-- ==== Sys2Proof/Machine/Negotiate.lean ====
section
/-! DEFINITION. Role negotiation (spec/44_mode_negotiation.md): the frames `SET_SEND` and `SET_RECV` and the commands
`REQ_PEER_SEND` and `REQ_PEER_RECV`. -/

namespace Sys2Proof.Machine

/-- The last lines of `HandleSet(target)` (R206), after `Reply(FT_ACK)`: reset, then test, then flip. -/
def applySet (target : Role) (w : RecvPhase) (s : State) : State :=
  if s.mode = roleMode target then resetExchange s
  else switched w (setMode (roleMode target) (resetExchange s))

/-- `HandleSet(target)` (R206). -/
def handleSet (target : Role) (w : RecvPhase) (s : State) : State :=
  if refusesSet s target then replyThen ftNack id s else replyThen ftAck (applySet target w) s

/-- Frame `SET_SEND` (R170): the addressee is asked to become `Sender` (R205). -/
def execSetSend (s : State) : Host.Outcome State Fault Refusal := .next (inRecvLoop (handleSet .sender) s)

/-- Frame `SET_RECV` (R171): the addressee is asked to become `Receiver` (R205). -/
def execSetRecv (s : State) : Host.Outcome State Fault Refusal := .next (inRecvLoop (handleSet .receiver) s)

/-- The steps R207 and R208 share: refused under `Manual`; reset the per-exchange state; send the request frame; on its
`ACK` take the role complementary to the one asked of the peer. -/
def requestPeer (type : Byte) (newMode : Mode) (s : State) : State :=
  if s.policy = .manual then raiseError .incorrectMode s
  else sendThen (fun s => complete statusOk 0 (setMode newMode s)) (encCtrl type (resetExchange s))

/-- Host command `REQ_PEER_SEND` (R207). -/
def execReqPeerSend (len tmo : Word) (bufv : Bool) (s : State) : Host.Outcome State Fault Refusal :=
  .next (accept cmdReqPeerSend len tmo bufv (requestPeer ftSetSend .receiver) s)

/-- Host command `REQ_PEER_RECV` (R208). -/
def execReqPeerRecv (len tmo : Word) (bufv : Bool) (s : State) : Host.Outcome State Fault Refusal :=
  .next (accept cmdReqPeerRecv len tmo bufv (requestPeer ftSetRecv .sender) s)

end Sys2Proof.Machine
end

**Problem**
Restate word for word the lines in the material above from the one with "(R170): the addressee" to the one with "(R171): the addressee"; both of those lines count, and nothing else does.

**Your solution**
/-- Frame `SET_SEND` (R170): the addressee is asked to become `Sender` (R205). -/
def execSetSend (s : State) : Host.Outcome State Fault Refusal := .next (inRecvLoop (handleSet .sender) s)

/-- Frame `SET_RECV` (R171): the addressee is asked to become `Receiver` (R205). -/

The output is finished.